Fix Neon SIMD build issues with Visual Studio

- Use the _M_ARM and _M_ARM64 macros provided by Visual Studio for compile-time detection of Arm builds, since __arm__ and __aarch64__ are only present in GNU-compatible compilers. - Neon/intrinsics: Use the _CountLeadingZeros() and _CountLeadingZeros64() intrinsics provided by Visual Studio, since __builtin_clz() and __builtin_clzl() are only present in GNU-compatible compilers. - Neon/intrinsics: Since Visual Studio does not support static vector initialization, replace static initialization of Neon vectors with the appropriate intrinsics. Compared to the static initialization approach, this produces identical assembly code with both GCC and Clang. - Neon/intrinsics: Since Visual Studio does not support inline assembly code, provide alternative code paths for Visual Studio whenever inline assembly is used. - Build: Set FLOATTEST appropriately for AArch64 Visual Studio builds (Visual Studio does not emit fused multiply-add [FMA] instructions by default for such builds.) - Neon/intrinsics: Move temporary buffer allocation outside of nested loops.

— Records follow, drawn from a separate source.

/-- R270, R302, R303, R327: a part of a chunk of a copy, a unit of a `vlds`, a run of a row of `mbld` or `jld`, has its answer from a peer; one that fails ends the `vlds`, whose arrival then carries the failure, and fails the others once every answer has come (log 79, DEDUCED; log 102, DESIGN CHOICE). -/
def chunkAnswer (s : State) (k c : Nat) (bytes : List Byte) (bad : Option Nat) : State :=
  match tblFind s.eng k with
  | none => s
  | some o =>
    match o.pay, waveAt s o.wave with
    | .vlds g l moved wait, some v =>
      if c ∉ wait then s
      else match bad with
      | some _ => vldsFailed s k g l
      | none =>
        let s1 := engSeen (vldsPut s l (moved.filter (· ≠ c)) c bytes) o.ctx v.core 64 1 (vldsUnit l c).2
        modEng s1 k (fun o => { o with pay := .vlds g l moved (wait.filter (· ≠ c)) })
    | .mx m, some v =>
      match bad with
      | some f => loadFailed (mxAnswered s k c) k (physCore s v.core) v.work m (chunkFault m.engine ((loadAddrs m).1.getD (c / 256) 0 + c % 256) f)
      | none => if o.failing then engEnd (mxAnswered s k c) k else modEng s k (fun o => { o with pay := .mx { m with wait := m.wait.filter (· ≠ c), peer := (bytes.zipIdx).foldl (fun t b => tblPut t (c + b.2) b.1) m.peer } })
    | .coll d, _ =>
      let va := if !d.closing then d.src.toNat + c else if c < d.len then d.dst.toNat + c else d.at_.toNat + 0x28 + (c - d.len)
      collAnswer s k o d c bytes (bad.map (chunkFault 0 va))
    | .tcopy st r goff soff moved wait, some v =>
      let x := c / 8
      let sp := chunkSpan (r.gaddr goff x) r.esz (c % 8)
      let fin (t : State) (m : List Nat) : State := modEng t k (fun o => { o with pay := o.pay.progress m (wait.erase c) })
      match bad with
      | some f => engFail (fin s moved) k (chunkFault 0 (r.gaddr goff x + sp.1) f)
      | none =>
        if st || o.failing then tcopyCheck (fin s moved) k
        else tcopyCheck (fin (chunkSeen (chunkLoad s v r soff x sp.1 moved (bytes.map (fun b => (b, false)))) o v st r goff soff moved c false) (c :: moved)) k
    | _, _ => s

/-- R478: a read of a window has its answer: code goes to its wave, the rest stays for its reader; what a target refuses of code or of a bundle's image reads as free (log 26, DESIGN CHOICE; log 113, DESIGN CHOICE). -/
def winAnswer (s : State) (who : WinFor) (pa : Nat) (bytes : List Byte) (bad : Option Nat) : State :=
  let n := ((s.net.reads.find? (fun r => decide (r.who = who) && decide (r.pa = pa))).map (·.n)).getD 0
  let any := (List.range n).map (fun i => BitVec.ofNat 8 (free s (2 ^ 57 + pa + i)))
  let put (l : List Byte) (f : Option Nat) : State := { s with net := { s.net with reads := s.net.reads.map (fun r => if r.who = who ∧ r.pa = pa then { r with bytes := some l, bad := f } else r) } }
  match who with
  | .code w => modWave (winDrop s who) w (fun v => { v with code := ((if bad.isSome then any else bytes).zipIdx).foldl (fun t b => tblPut t (pa + b.2) b.1) v.code })
  | .eng _ => put (if bad.isSome then any else bytes) none
  | _ => put bytes bad

/-- R402, R403, R449: a response: what was read, or a failure of the access (log 78, DEDUCED); a read that the host refuses gives free bytes, a store that it refuses has its acknowledgement (log 26, DESIGN CHOICE). -/
def inResponse (s : State) (fr : Frame) : State :=
  match txFor s fr [1, 2, 3] with
  | none => s
  | some t =>
    let s1 := txDrop s t
    let whole := decide (t.ty ≠ 2) && decide (fr.bytes.length = t.op.size)
    let host := decide (t.fr.dst = hostRank)
    let bytes := if whole then fr.bytes else if host && decide (t.ty ≠ 2) then (List.range t.op.size).map (fun i => BitVec.ofNat 8 (free s (2 ^ 58 + i))) else []
    let ok := whole || host
    match t.tx with
    | .acc w k at_ _ => accAnswer s1 w k at_ bytes (if ok then none else some (false, fr.src, fr.status % 2 ^ 13))
    | .eng k c _ => chunkAnswer s1 k c bytes (if ok then none else some (fr.status % 2 ^ 13))
    | .win who pa => winAnswer s1 who pa bytes (if ok then none else some (fr.status % 2 ^ 13))
    | .compl ctx l st => if ok then s1 else tellHost s1 (.complFault ctx l st (fr.status % 2 ^ 13))
    | .census _ | .coll | .msg _ => s1
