-- ==== Sys2Proof/Machine/Dispatch.lean ====
section
/-! DEFINITION. What each instruction and each step of the operation table does: one arm per constructor, each one call of its meaning. -/

namespace Sys2Proof.Machine

/-- The meaning of an instruction or step in a state. -/
def exec (i : Instr) (s : State) : Host.Outcome State Fault Refusal :=
  match i with
  | .sadd f => Sys2Proof.Machine.execSadd f s
  | .ssub f => Sys2Proof.Machine.execSsub f s
  | .smul f => Sys2Proof.Machine.execSmul f s
  | .smulh f => Sys2Proof.Machine.execSmulh f s
  | .sdiv f => Sys2Proof.Machine.execSdiv f s
  | .srem f => Sys2Proof.Machine.execSrem f s
  | .smin f => Sys2Proof.Machine.execSmin f s
  | .smax f => Sys2Proof.Machine.execSmax f s
  | .sand f => Sys2Proof.Machine.execSand f s
  | .sor f => Sys2Proof.Machine.execSor f s
  | .sxor f => Sys2Proof.Machine.execSxor f s
  | .sandn f => Sys2Proof.Machine.execSandn f s
  | .sshl f => Sys2Proof.Machine.execSshl f s
  | .sshr f => Sys2Proof.Machine.execSshr f s
  | .ssar f => Sys2Proof.Machine.execSsar f s
  | .srot f => Sys2Proof.Machine.execSrot f s
  | .sabs f => Sys2Proof.Machine.execSabs f s
  | .sclz f => Sys2Proof.Machine.execSclz f s
  | .spopc f => Sys2Proof.Machine.execSpopc f s
  | .smov f => Sys2Proof.Machine.execSmov f s
  | .sext f => Sys2Proof.Machine.execSext f s
  | .sbfx f => Sys2Proof.Machine.execSbfx f s
  | .sbfi f => Sys2Proof.Machine.execSbfi f s
  | .scmp f => Sys2Proof.Machine.execScmp f s
  | .ssel f => Sys2Proof.Machine.execSsel f s
  | .sli f => Sys2Proof.Machine.execSli f s
  | .sfadd f => Sys2Proof.Machine.execSfadd f s
  | .sfmul f => Sys2Proof.Machine.execSfmul f s
  | .sffma f => Sys2Proof.Machine.execSffma f s
  | .sfcmp f => Sys2Proof.Machine.execSfcmp f s
  | .sfcvt f => Sys2Proof.Machine.execSfcvt f s
  | .jmp f => Sys2Proof.Machine.execJmp f s
  | .jc f => Sys2Proof.Machine.execJc f s
  | .jmpx f => Sys2Proof.Machine.execJmpx f s
  | .call f => Sys2Proof.Machine.execCall f s
  | .callx f => Sys2Proof.Machine.execCallx f s
  | .ret f => Sys2Proof.Machine.execRet f s
  | .endThread f => Sys2Proof.Machine.execEndThread f s
  | .nop f => Sys2Proof.Machine.execNop f s
  | .sld f => Sys2Proof.Machine.execSld f s
  | .sst f => Sys2Proof.Machine.execSst f s
  | .sread f => Sys2Proof.Machine.execSread f s
  | .swrite f => Sys2Proof.Machine.execSwrite f s
  | .trap f => Sys2Proof.Machine.execTrap f s
  | .tret f => Sys2Proof.Machine.execTret f s
  | .tretPark f => Sys2Proof.Machine.execTretPark f s
  | .mark f => Sys2Proof.Machine.execMark f s
  | .brk f => Sys2Proof.Machine.execBrk f s
  | .remap f => Sys2Proof.Machine.execRemap f s
  | .vadd f => Sys2Proof.Machine.execVadd f s
  | .vsub f => Sys2Proof.Machine.execVsub f s
  | .vmul f => Sys2Proof.Machine.execVmul f s
  | .vmulh f => Sys2Proof.Machine.execVmulh f s
  | .vmin f => Sys2Proof.Machine.execVmin f s
  | .vmax f => Sys2Proof.Machine.execVmax f s
  | .vmad f => Sys2Proof.Machine.execVmad f s
  | .vand f => Sys2Proof.Machine.execVand f s
  | .vor f => Sys2Proof.Machine.execVor f s
  | .vxor f => Sys2Proof.Machine.execVxor f s
  | .vandn f => Sys2Proof.Machine.execVandn f s
  | .vshl f => Sys2Proof.Machine.execVshl f s
  | .vshr f => Sys2Proof.Machine.execVshr f s
  | .vsar f => Sys2Proof.Machine.execVsar f s
  | .vabs f => Sys2Proof.Machine.execVabs f s
  | .vclz f => Sys2Proof.Machine.execVclz f s
  | .vpopc f => Sys2Proof.Machine.execVpopc f s
  | .vmov f => Sys2Proof.Machine.execVmov f s
  | .vbfx f => Sys2Proof.Machine.execVbfx f s
  | .vbfi f => Sys2Proof.Machine.execVbfi f s
  | .vcmp f => Sys2Proof.Machine.execVcmp f s
  | .vsel f => Sys2Proof.Machine.execVsel f s
  | .vaddc f => Sys2Proof.Machine.execVaddc f s
  | .vfadd f => Sys2Proof.Machine.execVfadd f s
  | .vfsub f => Sys2Proof.Machine.execVfsub f s
  | .vfmul f => Sys2Proof.Machine.execVfmul f s
  | .vffma f => Sys2Proof.Machine.execVffma f s
  | .vfmin f => Sys2Proof.Machine.execVfmin f s
  | .vfmax f => Sys2Proof.Machine.execVfmax f s
  | .vfcmp f => Sys2Proof.Machine.execVfcmp f s
  | .vrcp f => Sys2Proof.Machine.execVrcp f s
  | .vsqrt f => Sys2Proof.Machine.execVsqrt f s
  | .vrsq f => Sys2Proof.Machine.execVrsq f s
  | .vexp2 f => Sys2Proof.Machine.execVexp2 f s
  | .vlog2 f => Sys2Proof.Machine.execVlog2 f s
  | .vsin f => Sys2Proof.Machine.execVsin f s
  | .vcos f => Sys2Proof.Machine.execVcos f s
  | .vfclass f => Sys2Proof.Machine.execVfclass f s
  | .vcvt f => Sys2Proof.Machine.execVcvt f s
  | .plog f => Sys2Proof.Machine.execPlog f s
  | .pmov f => Sys2Proof.Machine.execPmov f s
  | .pcnt f => Sys2Proof.Machine.execPcnt f s
  | .vshf f => Sys2Proof.Machine.execVshf f s
  | .vshfi f => Sys2Proof.Machine.execVshfi f s
  | .vbcast f => Sys2Proof.Machine.execVbcast f s
  | .vrfl f => Sys2Proof.Machine.execVrfl f s
  | .vwlane f => Sys2Proof.Machine.execVwlane f s
  | .vballot f => Sys2Proof.Machine.execVballot f s
  | .vvote f => Sys2Proof.Machine.execVvote f s
  | .vred f => Sys2Proof.Machine.execVred f s
  | .vscan f => Sys2Proof.Machine.execVscan f s
  | .brv f => Sys2Proof.Machine.execBrv f s
  | .join f => Sys2Proof.Machine.execJoin f s
  | .wend f => Sys2Proof.Machine.execWend f s
  | .vunpk f => Sys2Proof.Machine.execVunpk f s
  | .vpack f => Sys2Proof.Machine.execVpack f s
  | .vld f => Sys2Proof.Machine.execVld f s
  | .vst f => Sys2Proof.Machine.execVst f s
  | .lds f => Sys2Proof.Machine.execLds f s
  | .sts f => Sys2Proof.Machine.execSts f s
  | .stm f => Sys2Proof.Machine.execStm f s
  | .vlds f => Sys2Proof.Machine.execVlds f s
  | .vatom f => Sys2Proof.Machine.execVatom f s
  | .satom f => Sys2Proof.Machine.execSatom f s
  | .fence f => Sys2Proof.Machine.execFence f s
  | .align f => Sys2Proof.Machine.execAlign f s
  | .prefetch f => Sys2Proof.Machine.execPrefetch f s
  | .discard f => Sys2Proof.Machine.execDiscard f s
  | .pin f => Sys2Proof.Machine.execPin f s
  | .unpin f => Sys2Proof.Machine.execUnpin f s
  | .waitv f => Sys2Proof.Machine.execWaitv f s
  | .trec f => Sys2Proof.Machine.execTrec f s
  | .tcopy f => Sys2Proof.Machine.execTcopy f s
  | .kwait f => Sys2Proof.Machine.execKwait f s
  | .kjoin f => Sys2Proof.Machine.execKjoin f s
  | .gset f => Sys2Proof.Machine.execGset f s
  | .garr f => Sys2Proof.Machine.execGarr f s
  | .gwait f => Sys2Proof.Machine.execGwait f s
  | .gsync f => Sys2Proof.Machine.execGsync f s
  | .yield f => Sys2Proof.Machine.execYield f s
  | .fset f => Sys2Proof.Machine.execFset f s
  | .mbld f => Sys2Proof.Machine.execMbld f s
  | .mma f => Sys2Proof.Machine.execMma f s
  | .mclr f => Sys2Proof.Machine.execMclr f s
  | .mst f => Sys2Proof.Machine.execMst f s
  | .mlat f => Sys2Proof.Machine.execMlat f s
  | .jld f => Sys2Proof.Machine.execJld f s
  | .treg f => Sys2Proof.Machine.execTreg f s
  | .tdrop f => Sys2Proof.Machine.execTdrop f s
  | .tfind f => Sys2Proof.Machine.execTfind f s
  | .tmove f => Sys2Proof.Machine.execTmove f s
  | .solicit f => Sys2Proof.Machine.execSolicit f s
  | .answer f => Sys2Proof.Machine.execAnswer f s
  | .cwait f => Sys2Proof.Machine.execCwait f s
  | .post f => Sys2Proof.Machine.execPost f s
  | .rnext f => Sys2Proof.Machine.execRnext f s
  | .qbind f => Sys2Proof.Machine.execQbind f s
  | .creduce f => Sys2Proof.Machine.execCreduce f s
  | .xmodeB f => Sys2Proof.Machine.execXmodeB f s
  | .xmodeBMx f => Sys2Proof.Machine.execXmodeBMx f s
  | .xmodeS f => Sys2Proof.Machine.execXmodeS f s
  | .xmov f => Sys2Proof.Machine.execXmov f s
  | .xbcast f => Sys2Proof.Machine.execXbcast f s
  | .loop f => Sys2Proof.Machine.execLoop f s
  | .lexit f => Sys2Proof.Machine.execLexit f s
  | .bundleIssue words => Sys2Proof.Machine.execBundleIssue words s
  | .operationLands w k => Sys2Proof.Machine.execOperationLands w k s
  | .regionCommit w => Sys2Proof.Machine.execRegionCommit w s
  | .subwaveAged w x => Sys2Proof.Machine.execSubwaveAged w x s
  | .watchdog w => Sys2Proof.Machine.execWatchdog w s
  | .xmodeConvert w => Sys2Proof.Machine.execXmodeConvert w s
  | .returnDrainEnd w => Sys2Proof.Machine.execReturnDrainEnd w s
  | .endingDrainEnd w => Sys2Proof.Machine.execEndingDrainEnd w s
  | .trapEntry w => Sys2Proof.Machine.execTrapEntry w s
  | .bundleTrapDrainEnd w => Sys2Proof.Machine.execBundleTrapDrainEnd w s
  | .callxWake w x => Sys2Proof.Machine.execCallxWake w x s
  | .callxReread w x => Sys2Proof.Machine.execCallxReread w x s
  | .waitvWake w x => Sys2Proof.Machine.execWaitvWake w x s
  | .loadPerformed w k => Sys2Proof.Machine.execLoadPerformed w k s
  | .storePerformed w k => Sys2Proof.Machine.execStorePerformed w k s
  | .atomicPerformed w k => Sys2Proof.Machine.execAtomicPerformed w k s
  | .gapLimit ctx gap => Sys2Proof.Machine.execGapLimit ctx gap s
  | .engineBegin k => Sys2Proof.Machine.execEngineBegin k s
  | .tcopyChunk k chunk => Sys2Proof.Machine.execTcopyChunk k chunk s
  | .vldsComplete k => Sys2Proof.Machine.execVldsComplete k s
  | .matrixComplete k => Sys2Proof.Machine.execMatrixComplete k s
  | .kwaitComplete w x => Sys2Proof.Machine.execKwaitComplete w x s
  | .gateWaitComplete w x => Sys2Proof.Machine.execGateWaitComplete w x s
  | .yieldResume w => Sys2Proof.Machine.execYieldResume w s
  | .channelEntryArrive core ch entry => Sys2Proof.Machine.execChannelEntryArrive core ch entry s
  | .tmoveReservation k => Sys2Proof.Machine.execTmoveReservation k s
  | .tmoveReply k => Sys2Proof.Machine.execTmoveReply k s
  | .tmoveHandoff k => Sys2Proof.Machine.execTmoveHandoff k s
  | .tmoveCopy k => Sys2Proof.Machine.execTmoveCopy k s
  | .tmoveArrival k => Sys2Proof.Machine.execTmoveArrival k s
  | .tmoveComplete k => Sys2Proof.Machine.execTmoveComplete k s
  | .tmoveAbort k => Sys2Proof.Machine.execTmoveAbort k s
  | .tileAreaWithdraw ctx core => Sys2Proof.Machine.execTileAreaWithdraw ctx core s
  | .censusStamp k => Sys2Proof.Machine.execCensusStamp k s
  | .solicitAccept core => Sys2Proof.Machine.execSolicitAccept core s
  | .responderSpawn core => Sys2Proof.Machine.execResponderSpawn core s
  | .responderLimit w => Sys2Proof.Machine.execResponderLimit w s
  | .coreAnswer core stamp => Sys2Proof.Machine.execCoreAnswer core stamp s
  | .censusComplete stamp => Sys2Proof.Machine.execCensusComplete stamp s
  | .peerTimeout stamp => Sys2Proof.Machine.execPeerTimeout stamp s
  | .emptyRecord ctx => Sys2Proof.Machine.execEmptyRecord ctx s
  | .unknownRecord ctx => Sys2Proof.Machine.execUnknownRecord ctx s
  | .launchRecord ctx => Sys2Proof.Machine.execLaunchRecord ctx s
  | .cohortPlace launch => Sys2Proof.Machine.execCohortPlace launch s
  | .launchComplete launch => Sys2Proof.Machine.execLaunchComplete launch s
  | .jobCard ctx posted => Sys2Proof.Machine.execJobCard ctx posted s
  | .cardStart card => Sys2Proof.Machine.execCardStart card s
  | .rangeCard ctx posted => Sys2Proof.Machine.execRangeCard ctx posted s
  | .ask core ctx => Sys2Proof.Machine.execAsk core ctx s
  | .preemptLimit w => Sys2Proof.Machine.execPreemptLimit w s
  | .park w => Sys2Proof.Machine.execPark w s
  | .placeParked cohort => Sys2Proof.Machine.execPlaceParked cohort s
  | .migrationRequest quad => Sys2Proof.Machine.execMigrationRequest quad s
  | .throttle105 quad => Sys2Proof.Machine.execThrottle105 quad s
  | .trip115 quad => Sys2Proof.Machine.execTrip115 quad s
  | .thermalClear quad celsius => Sys2Proof.Machine.execThermalClear quad celsius s
  | .powerLimit on => Sys2Proof.Machine.execPowerLimit on s
  | .peerAccessLimit w k => Sys2Proof.Machine.execPeerAccessLimit w k s
  | .pyzanLoad fr op => Sys2Proof.Machine.execPyzanLoad fr op s
  | .pyzanStore fr => Sys2Proof.Machine.execPyzanStore fr s
  | .pyzanAtomic fr op => Sys2Proof.Machine.execPyzanAtomic fr op s
  | .pyzanResponse fr => Sys2Proof.Machine.execPyzanResponse fr s
  | .pyzanAcknowledgement fr => Sys2Proof.Machine.execPyzanAcknowledgement fr s
  | .pyzanSolicit fr => Sys2Proof.Machine.execPyzanSolicit fr s
  | .pyzanCensusAnswer fr => Sys2Proof.Machine.execPyzanCensusAnswer fr s
  | .pyzanCollective fr => Sys2Proof.Machine.execPyzanCollective fr s
  | .pyzanResend dst seq => Sys2Proof.Machine.execPyzanResend dst seq s
  | .nonPyzanFrame port => Sys2Proof.Machine.execNonPyzanFrame port s
  | .collectiveLimit k => Sys2Proof.Machine.execCollectiveLimit k s
  | .foghorn k => Sys2Proof.Machine.execFoghorn k s
  | .packageReset image => Sys2Proof.Machine.execPackageReset image s
  | .memoryTraining ok => Sys2Proof.Machine.execMemoryTraining ok s
  | .linkTraining port ok => Sys2Proof.Machine.execLinkTraining port ok s
  | .linkRetry => Sys2Proof.Machine.execLinkRetry s
  | .openSession p => Sys2Proof.Machine.execOpenSession p s
  | .status p => Sys2Proof.Machine.execStatus p s
  | .attest p => Sys2Proof.Machine.execAttest p s
  | .ctxSet p t => Sys2Proof.Machine.execCtxSet p t s
  | .streamWrite p => Sys2Proof.Machine.execStreamWrite p s
  | .invalidate p => Sys2Proof.Machine.execInvalidate p s
  | .preempt p => Sys2Proof.Machine.execPreempt p s
  | .coreSave p => Sys2Proof.Machine.execCoreSave p s
  | .coreRestore p => Sys2Proof.Machine.execCoreRestore p s
  | .gapAnswer p => Sys2Proof.Machine.execGapAnswer p s
  | .keyLoad p => Sys2Proof.Machine.execKeyLoad p s
  | .keyRetire p => Sys2Proof.Machine.execKeyRetire p s
  | .partitionSet p => Sys2Proof.Machine.execPartitionSet p s
  | .grantSetHost p => Sys2Proof.Machine.execGrantSetHost p s
  | .grantSetInbound p => Sys2Proof.Machine.execGrantSetInbound p s
  | .grantSetRoute p => Sys2Proof.Machine.execGrantSetRoute p s
  | .grantSetRank p => Sys2Proof.Machine.execGrantSetRank p s
  | .debugWrite p r => Sys2Proof.Machine.execDebugWrite p r s
  | .debugRead p r => Sys2Proof.Machine.execDebugRead p r s
  | .stop p => Sys2Proof.Machine.execStop p s
  | .step p => Sys2Proof.Machine.execStep p s
  | .resume p => Sys2Proof.Machine.execResume p s
  | .unknownCommand opcode p => Sys2Proof.Machine.execUnknownCommand opcode p s
  | .uncorrectableError e => Sys2Proof.Machine.execUncorrectableError e s

end Sys2Proof.Machine
end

Since Visual Studio configures Arm builds with a relatively small amount of stack memory, attempting to allocate those buffers within the inner loops caused a stack overflow. Closes #461 Closes #475
2020-11-17 12:48:49 +00:00
parent 91dd3b23ad
commit eb14189caa
14 changed files with 102 additions and 41 deletions
--- a/simd/arm/jchuff.h
+++ b/simd/arm/jchuff.h
@@ -17,7 +17,7 @@
 * but must not be updated permanently until we complete the MCU.
 */

-#if defined(__aarch64__)
+#if defined(__aarch64__) || defined(_M_ARM64)
 #define BIT_BUF_SIZE  64
 #else
 #define BIT_BUF_SIZE  32
@@ -54,7 +54,25 @@ typedef struct {
 * directly to the output buffer.  Otherwise, use the EMIT_BYTE() macro to
 * encode 0xFF as 0xFF 0x00.
 */
-#if defined(__aarch64__)
+#if defined(__aarch64__) || defined(_M_ARM64)
+
+#if defined(_MSC_VER) && !defined(__clang__)
+#define SPLAT() { \
+  buffer[0] = (JOCTET)(put_buffer >> 56); \
+  buffer[1] = (JOCTET)(put_buffer >> 48); \
+  buffer[2] = (JOCTET)(put_buffer >> 40); \
+  buffer[3] = (JOCTET)(put_buffer >> 32); \
+  buffer[4] = (JOCTET)(put_buffer >> 24); \
+  buffer[5] = (JOCTET)(put_buffer >> 16); \
+  buffer[6] = (JOCTET)(put_buffer >>  8); \
+  buffer[7] = (JOCTET)(put_buffer      ); \
+}
+#else
+#define SPLAT() { \
+  __asm__("rev %x0, %x1" : "=r"(put_buffer) : "r"(put_buffer)); \
+  *((uint64_t *)buffer) = put_buffer; \
+}
+#endif

 #define FLUSH() { \
  if (put_buffer & 0x8080808080808080 & ~(put_buffer + 0x0101010101010101)) { \
@@ -67,14 +85,27 @@ typedef struct {
    EMIT_BYTE(put_buffer >>  8) \
    EMIT_BYTE(put_buffer      ) \
  } else { \
-    __asm__("rev %x0, %x1" : "=r"(put_buffer) : "r"(put_buffer)); \
-    *((uint64_t *)buffer) = put_buffer; \
+    SPLAT() \
    buffer += 8; \
  } \
 }

 #else

+#if defined(_MSC_VER) && !defined(__clang__)
+#define SPLAT() { \
+  buffer[0] = (JOCTET)(put_buffer >> 24); \
+  buffer[1] = (JOCTET)(put_buffer >> 16); \
+  buffer[2] = (JOCTET)(put_buffer >>  8); \
+  buffer[3] = (JOCTET)(put_buffer      ); \
+}
+#else
+#define SPLAT() { \
+  __asm__("rev %0, %1" : "=r"(put_buffer) : "r"(put_buffer)); \
+  *((uint32_t *)buffer) = put_buffer; \
+}
+#endif
+
 #define FLUSH() { \
  if (put_buffer & 0x80808080 & ~(put_buffer + 0x01010101)) { \
    EMIT_BYTE(put_buffer >> 24) \
@@ -82,8 +113,7 @@ typedef struct {
    EMIT_BYTE(put_buffer >>  8) \
    EMIT_BYTE(put_buffer      ) \
  } else { \
-    __asm__("rev %0, %1" : "=r"(put_buffer) : "r"(put_buffer)); \
-    *((uint32_t *)buffer) = put_buffer; \
+    SPLAT() \
    buffer += 4; \
  } \
 }